Upload the PDFs (`QuantumCore_v1.pdf`, `NeoCompute_v3.pdf`) or specify their paths if pre-uploaded to `/data`. This cell prepares the knowledge base.

In [None]:
# Specify PDF paths or upload
pdf_paths = ['/data/QuantumCore_v1.pdf', '/data/NeoCompute_v3.pdf']

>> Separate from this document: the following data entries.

theorem witness_QueuesFetchAndObey :
    let f := queS fun x => { x with pi := 1, phase := true }
    let old := queS fun x => { x with pi := 1, phase := false, rereads := 1 }
    let h := queS fun x => { x with pi := 1, cfg := x.cfg ||| 0x10000000 }
    let hb : State := { h with hpt := { h.hpt with cfg := { h.hpt.cfg with command := 4 } } }
    let c : Cmd := { cmd0 5 [] with stat := .running }
    ((queS id).hpt.flr = false ∧ (queS id).domOn 2 = true ∧ 3 < ((queS id).q 0).size ∧ ((queS id).q 0).size ≤ 100) ∧
    (f.fetches 0 = true ∧ (f.q 0).ringHost = false ∧ f.tableRead ((f.q 0).slotAddr 0) 64 = some 0 ∧
      bit (0#512) 7 ≠ (f.q 0).phase ∧ bit (0#512) 7 = ((queS fun x => { x with pi := 1, phase := false }).q 0).phase) ∧
    (old.fetches 0 = true ∧ (old.q 0).rereads ≠ 0) ∧
    (hb.fetches 0 = true ∧ (hb.q 0).ringHost = true ∧ hb.hpt.hostLost = false ∧ hb.busMaster = true ∧ hb.hpt.reads = [] ∧ hb.hpt.nextTag < 2 ^ 10 ∧
      (hb.q 0).rereads = 0) ∧
    (writeTaken (queS id) 2 0x201018 ∧ (queS id).mail.fw = .running ∧ ((queS id).q 0).state = .running) ∧
    ((queS fun x => { x with state := .stopped }).q 0).state = .stopped ∧ ((oneS c).q 0).cmds = [c] ∧ c.op = 5 ∧ (base id).mail.fw ≠ .running := by
  exact ⟨by decide +kernel, ⟨by decide +kernel, by decide +kernel,
    tableRead_zero _ _ (by decide +kernel) (by decide +kernel) (by decide +kernel) (by decide), by decide +kernel, by decide +kernel⟩,
    by decide +kernel, by decide +kernel, by unfold writeTaken; decide +kernel, by decide +kernel, by decide +kernel, by decide +kernel,
    by decide +kernel⟩

theorem atRest_of (s : State) (e : RLine) (h : s.home ln = some 0 ∧ s.deadDev (ln.line.toNat * 256) = none ∧ s.rline 0 ln = some e ∧
    e.dirOnly = false ∧ e.valid = 15 ∧ e.fwdr = none ∧ e.hst = 0 ∧ s.coh.bc = [] ∧ (s.rc 0).txns = [] ∧ (s.rc 0).bi = [] ∧
    ∀ c ∈ s.coh.rc, c.2.resv = []) : atRest s 0 ln e := by
  obtain ⟨h1, h2, h3, h4, h5, h6, h7, hb, h8, h9, hr⟩ := h
  refine ⟨rfl, h1, h2, h3, h4, h5, h6, h7, fun b => ?_, h8, h9, rc_all s (fun c => c.resv = []) rfl hr⟩
  unfold State.bline State.bc
  rw [hb]
  rfl

theorem witness_QueueCommandsRun :
    let kl := cmd0 1 [(128, 0x4000), (192, 0x5000), (312, 1)]
    let sg := cmd0 4 [(128, 0x2000), (192, 7), (256, 1)]
    let wt := cmd0 5 [(128, 0x2000), (192, 7), (288, 5)]
    let fl := cmd0 6 [(128, 1)]
    let e0 := tag0 0 none 0
    let at0 := fun (k : Cmd) => (oneS k).setRline 0 ln (some e0)
    let rs := fun (k : Cmd) => ((at0 k).served 0).runCmd 0 0
    let there := fun (s z : State) (k : Cmd) (w : Bool) =>
      (semPlace z 0 k w).map (fun p => p.1) = some (.dev 0x2000) ∧ s.cohBad false 0x2000 8 = false ∧ s.deadDev 0x2000 = none
    let go := { wt with stat := .running }
    let gone := { go with asked := true, val := 9 }
    let sent := { sg with stat := .running, asked := true }
    let ended := { fl with stat := .running }
    let dn := { cmd0 0 [(32, 0xAABBCCDD)] with stat := .done 7 9 }
    let e : RLine := { tag0 0 none 0 with dirty := 1 }
    let m := (oneS fl).setRline 0 ln (some e)
    Starts (oneS (cmd0 0 [])) 0 0 0 (cmd0 0 []) ∧ (Starts (oneS kl) 0 0 1 kl ∧ (oneS kl).blocks.kernels = []) ∧
    (Starts (at0 sg) 0 0 4 sg ∧ there (at0 sg) (rs sg) sg true ∧ atRest (at0 sg) 0 ln e0 ∧ e0.own = none ∧ e0.pres = 0) ∧
    (Starts (at0 wt) 0 0 5 wt ∧ there (at0 wt) (rs wt) wt false ∧ atRest (at0 wt) 0 ln e0 ∧ Starts (oneS wt) 0 0 5 wt ∧
      there (oneS wt) (((oneS wt).served 0).runCmd 0 0) wt false ∧ uncached (oneS wt) 0x2000) ∧
    (((at0 go).q 0).cmds = [go] ∧ go.op = 5 ∧ go.asked = false ∧ there (at0 go) (at0 go) go false ∧ atRest (at0 go) 0 ln e0 ∧
      ((oneS gone).q 0).cmds = [gone] ∧ gone.asked = true ∧ gone.left = 0 ∧ bits go.desc 319 288 ≠ 0) ∧
    (((oneS sent).q 0).cmds = [sent] ∧ sent.op = 4 ∧ sent.asked = true ∧ sent.left = 0 ∧ ((oneS sent).q 0).cplHost = false ∧
      bit sent.desc 10 = false ∧ bit sent.desc 9 = false ∧ ended.op = 6 ∧ (oneS ended).flushDone ended = true ∧
      ((oneS { sent with left := 1 }).q 0).cmds = [{ sent with left := 1 }]) ∧
    (Starts (oneS (cmd0 6 [])) 0 0 6 (cmd0 6 []) ∧ bits (cmd0 6 []).desc 135 128 = 0 ∧ Starts m 0 0 6 fl ∧ bits fl.desc 135 128 = 1 ∧
      fl.inRange (0x2000 / 256) = true ∧ (m.rc 0).lines = [(lkey ln, some e)] ∧ (∀ k, k ≠ 0 → (m.rc k).lines = []) ∧
      m.home ln = some 0 ∧ m.deadDev 0x2000 = none ∧ e.dirOnly = false ∧ e.own = none ∧ e.dirty ≠ 0) ∧
    (((oneS dn).q 0).cmds = [dn] ∧ ((oneS dn).q 0).cplHost = false ∧ bit dn.desc 10 = false ∧ bit dn.desc 9 = false ∧
      ((oneS dn).q 0).cplAddr 0 = 0x20000 ∧ uncached (oneS dn) 0x20000) := by
  refine ⟨by unfold Starts; decide +kernel, by unfold Starts; decide +kernel,
    ⟨by unfold Starts; decide +kernel, by decide +kernel, atRest_of _ _ (by decide +kernel), rfl, rfl⟩,
    ⟨by unfold Starts; decide +kernel, by decide +kernel, atRest_of _ _ (by decide +kernel), by unfold Starts; decide +kernel, by decide +kernel,
      uncached_queS _ _ (by decide +kernel)⟩,
    ⟨by decide +kernel, by decide +kernel, rfl, by decide +kernel, atRest_of _ _ (by decide +kernel), by decide +kernel, rfl, rfl, by decide +kernel⟩,
    by decide +kernel,
    ⟨by unfold Starts; decide +kernel, by decide +kernel, by unfold Starts; decide +kernel, by decide +kernel,
    by decide +kernel, by decide +kernel, ?_, by decide +kernel, by decide +kernel, rfl, rfl, by decide +kernel⟩, by decide +kernel,
    by decide +kernel, by decide +kernel, by decide +kernel, by decide +kernel, uncached_queS _ _ (by decide +kernel)⟩
  exact tab_but RCache.init _ (fun c => c.lines = []) 0 rfl (by decide +kernel)

theorem ranges_of (w : Ranges) (l : List (Nat × Nat × Target)) (s : State)
    (h : (match w with | .all a t => decide (a = l) && decide (t = { s with xlt := t.xlt }) | _ => false) = true) :
    ∃ t, w = .all l t ∧ t = { s with xlt := t.xlt } := by
  cases w with
  | all a t =>
    simp only [Bool.and_eq_true, decide_eq_true_eq] at h
    exact ⟨t, by rw [h.1], h.2⟩
  | fault => cases h
  | wait => cases h

theorem ok_of (w : XOut) (g : Target) (s : State)
    (h : (match w with | .ok a t => decide (a = g) && decide (t = { s with xlt := t.xlt }) | _ => false) = true) :
    ∃ t, w = .ok g t ∧ t = { s with xlt := t.xlt } := by
  split at h
  · simp only [Bool.and_eq_true, decide_eq_true_eq] at h
    exact ⟨_, by rw [h.1], h.2⟩
  · cases h

theorem witness_ModesetsAndCopies :
    let ms := cmd0 8 [(128, 1), (160, 3)]
    let run := { ms with stat := .running }
    let m : ModeSet := { q := 0, slot := 0, mode := 1, scope := 3, acked := [], lost := [] }
    let all : ModeSet := { m with acked := List.range 100 }
    let sm := fun (x : ModeSet) (s : State) => ({ s with que := { s.que with modeset := some x } } : State)
    let s := sm m (oneS run)
    let off := s.setBlk 0 { s.blk 0 with state := .off }
    let zr := cmd0 9 [(128, 0x100), (192, 0x100)]
    let cp := cmd0 2 [(128, 0x100), (192, 0x8000), (256, 64)]
    let zp : Piece := zr.piece 0 0 0
    let zs := (oneS { zr with stat := .running, val := 0x100, left := 1 }).setEng 0 { pieces := [zp], bytes := 0 }
    (Starts (oneS ms) 0 0 8 ms ∧ (oneS ms).que.modeset = none ∧ s.que.modeset.isSome = true) ∧
    (s.owesAck m 0 = true ∧ s.outOfService 0 = false ∧ s.heldBy 0 = false ∧ (s.blk 0).task = none ∧ (s.blk 0).reserved = none ∧ cachesEmpty s) ∧
    (off.owesAck m 0 = true ∧ off.outOfService 0 = true) ∧
    ((sm all (oneS run)).allAcked all = true ∧ (((sm all (oneS run)).q 0).cmds = [run])) ∧
    (Starts (oneS cp) 0 0 2 cp ∧ Starts (oneS zr) 0 0 9 zr ∧ cp.near = none ∧ cp.val = 0 ∧ cp.left = 0 ∧
      (∃ t, (((oneS zr).served 0).runCmd 0 0).translate (queWant 0 0 ((oneS zr).q 0).pasid zr.dst true 0) = .ok (.dev 0x100) t ∧
        t = { ((oneS zr).served 0).runCmd 0 0 with xlt := t.xlt }) ∧
      (∃ t, (((oneS cp).served 0).runCmd 0 0).translate (queWant 0 0 ((oneS cp).q 0).pasid cp.dst true 0) = .ok (.dev 0x8000) t ∧
        t = { ((oneS cp).served 0).runCmd 0 0 with xlt := t.xlt }) ∧
      (oneS zr).engSet true ≠ [] ∧ (oneS cp).engSet true ≠ [] ∧ 0 < cp.total ∧ (cp.piece 0 0 0).len = cp.total ∧ 0 < zr.total ∧
      (zr.piece 0 0 0).len = zr.total ∧ (∀ k, ((oneS cp).eng k).pieces = [])) ∧
    (zs.engServes 0 = true ∧ (zs.eng 0).pieces = [zp] ∧ { zp with left := 0 } = zp ∧ zp.bad = none ∧ zp.stage = 0 ∧ zp.zero = true ∧
      (∃ t, rangeTargets (pieceWant 0 zp true) [(zp.dst, 0, zp.len)] [] zs = .all [(0, zp.len, .dev zp.dst.toNat)] t ∧ t = { zs with xlt := t.xlt }) ∧
      uncached zs zp.dst.toNat ∧ (∀ r, (zs.rc r).lines = []) ∧ 1 ≤ zp.len ∧ zp.dst.toNat % 256 + zp.len ≤ 256 ∧ zr.total ≤ 0x100) := by
  refine ⟨by unfold Starts; decide +kernel, ⟨by decide +kernel, by decide +kernel, by decide +kernel, by decide +kernel, by decide +kernel, empty0⟩,
    by decide +kernel, by decide +kernel, ⟨by unfold Starts; decide +kernel, by unfold Starts; decide +kernel, rfl, rfl, rfl,
    ok_of _ _ _ (by decide +kernel), ok_of _ _ _ (by decide +kernel), by decide +kernel, by decide +kernel,
    by decide +kernel, by decide +kernel, by decide +kernel, by decide +kernel, fun _ => rfl⟩,
    ⟨by decide +kernel, by decide +kernel, by decide +kernel, by decide +kernel, by decide +kernel, by decide +kernel,
    ranges_of _ _ _ (by decide +kernel), uncached_at _ _ rfl rfl (by decide +kernel), fun _ => rfl, by decide +kernel, by decide +kernel,
    by decide +kernel⟩⟩

/-! ### The network -/

/-- A state whose network engine is enabled, with window 0 over the first 4 GiB for every device and queue pair n changed. -/
def netS (n : Nat) (g : Qp → Qp) : State :=
  let s := base id
  let w : Win := { Win.init with base := 0xF000000000000000, len := 0x100000000, src := 0 }
  ({ s with net := { s.net with gctl := 0xFF001, win := [(0, w)] } } : State).setQp n (g { Qp.init with state := .active })

/-- A packet from device 5 for queue pair n. -/
def pkt0 (n : Fin 262144) (addr aux : Nat) (bs : List Byte) : Pkt :=
  { ifc := 0, srcDev := 5, srcIfc := 1, ce := false, isFirst := true, isLast := true, ackReq := true, notify := false, retx := false,
    mcast := none, path := 2, gen := 0, dqpn := n, sqpn := 0, ceCnt := 0, psn := 0, addr := BitVec.ofNat 64 addr,
    aux := BitVec.ofNat 32 aux, ts := 0, payload := bs }

/-- The settings of an explicit queue pair. -/
def cfg0 : QpCfg :=
  { pasid := 0, peer := 5, rqpn := 77, lmask := 3, rmask := 1, paths := 4, slog2 := 4, rlog2 := 4, sring := 0x10000, scpl := 0x11000,
    rring := 0x12000, rcpl := 0x13000, vsel := false, vector := 0 }

/-- An explicit queue pair that is READY. -/
def expS (g : Qp → Qp) : State := netS 70000 (fun q => g { q with state := .ready, cfg := some cfg0 })

/-- A packet that is out and waits for its acknowledgement. -/
def sent0 (psn order : Nat) (own : Own) : Sent :=
  { pkt := { mkPkt 1 0x99 8 [] with psn := BitVec.ofNat 24 psn, path := 2 }, own := own, order := order }

/-- A semaphore's command that waits for its answer. -/
def semCmd : Cmd := { cmd0 5 [] with slot := 3, stat := .running, left := 1 }

/-- Interface 0 is up. -/
def ifcUp (s : State) : State := s.setIfc 0 { s.ifc 0 with up := true }

/-- No interface is in service. -/
theorem mute0 (n : Nat) (g : Qp → Qp) : netMute (netS n g) := by
  intro i
  show (netS n g).ifcServes i = false
  simp [State.ifcServes, netS, State.ifc, State.setQp, base, State.setThr, State.reset, Tab.get, Net.init, Ifc.init]

theorem next_of (s : State) (p : Pkt) (hr : s.coh.rc = []) (h : (bit s.net.gctl 0 = true ∧ s.net.quiet = false ∧ p.mcast = none ∧
    s.qpUsed p.dqpn.val = true ∧ s.peer p.dqpn.val = p.srcDev ∧
    (s.qp p.dqpn.val).state = (if p.dqpn.val < 65536 then .active else .ready) ∧ p.gen = s.genOf p.dqpn.val) ∧
    p.psn = (s.qp p.dqpn.val).cum ∧ (s.qp p.dqpn.val).map = 0 ∧ (s.qp p.dqpn.val).unsent = [] ∧ (s.qp p.dqpn.val).held = [] ∧
    (s.qp p.dqpn.val).firsts = []) : nextPacket s p :=
  ⟨h.1, fun r => by unfold State.rc; rw [hr]; rfl, h.2⟩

# Uncomment to upload PDFs manually in Colab
# print('Please upload your PDF files (QuantumCore_v1.pdf and/or NeoCompute_v3.pdf):')
# uploaded = files.upload()
# pdf_paths = list(uploaded.keys())

print(f'PDFs to process: {pdf_paths}')

## Cell 4: Run the Pipeline

This cell initializes the RAG pipeline with the specified PDFs.

In [None]:
main(pdf_paths)

## Cell 5: Interactive Querying

This cell allows interactive querying of the pipeline.

In [None]:
pipeline = RAGPipeline(CONFIG)
if pipeline.run(pdf_paths):
    while True:
        query = input('Enter your query (or "exit" to stop): ')
        if query.lower() == 'exit':
            break
        context, answer = pipeline.query_rag(query)
        print(f'\nQuery: {query}\nAnswer: {answer}\nContext: {context}\n')
else:
    print('Pipeline initialization failed.')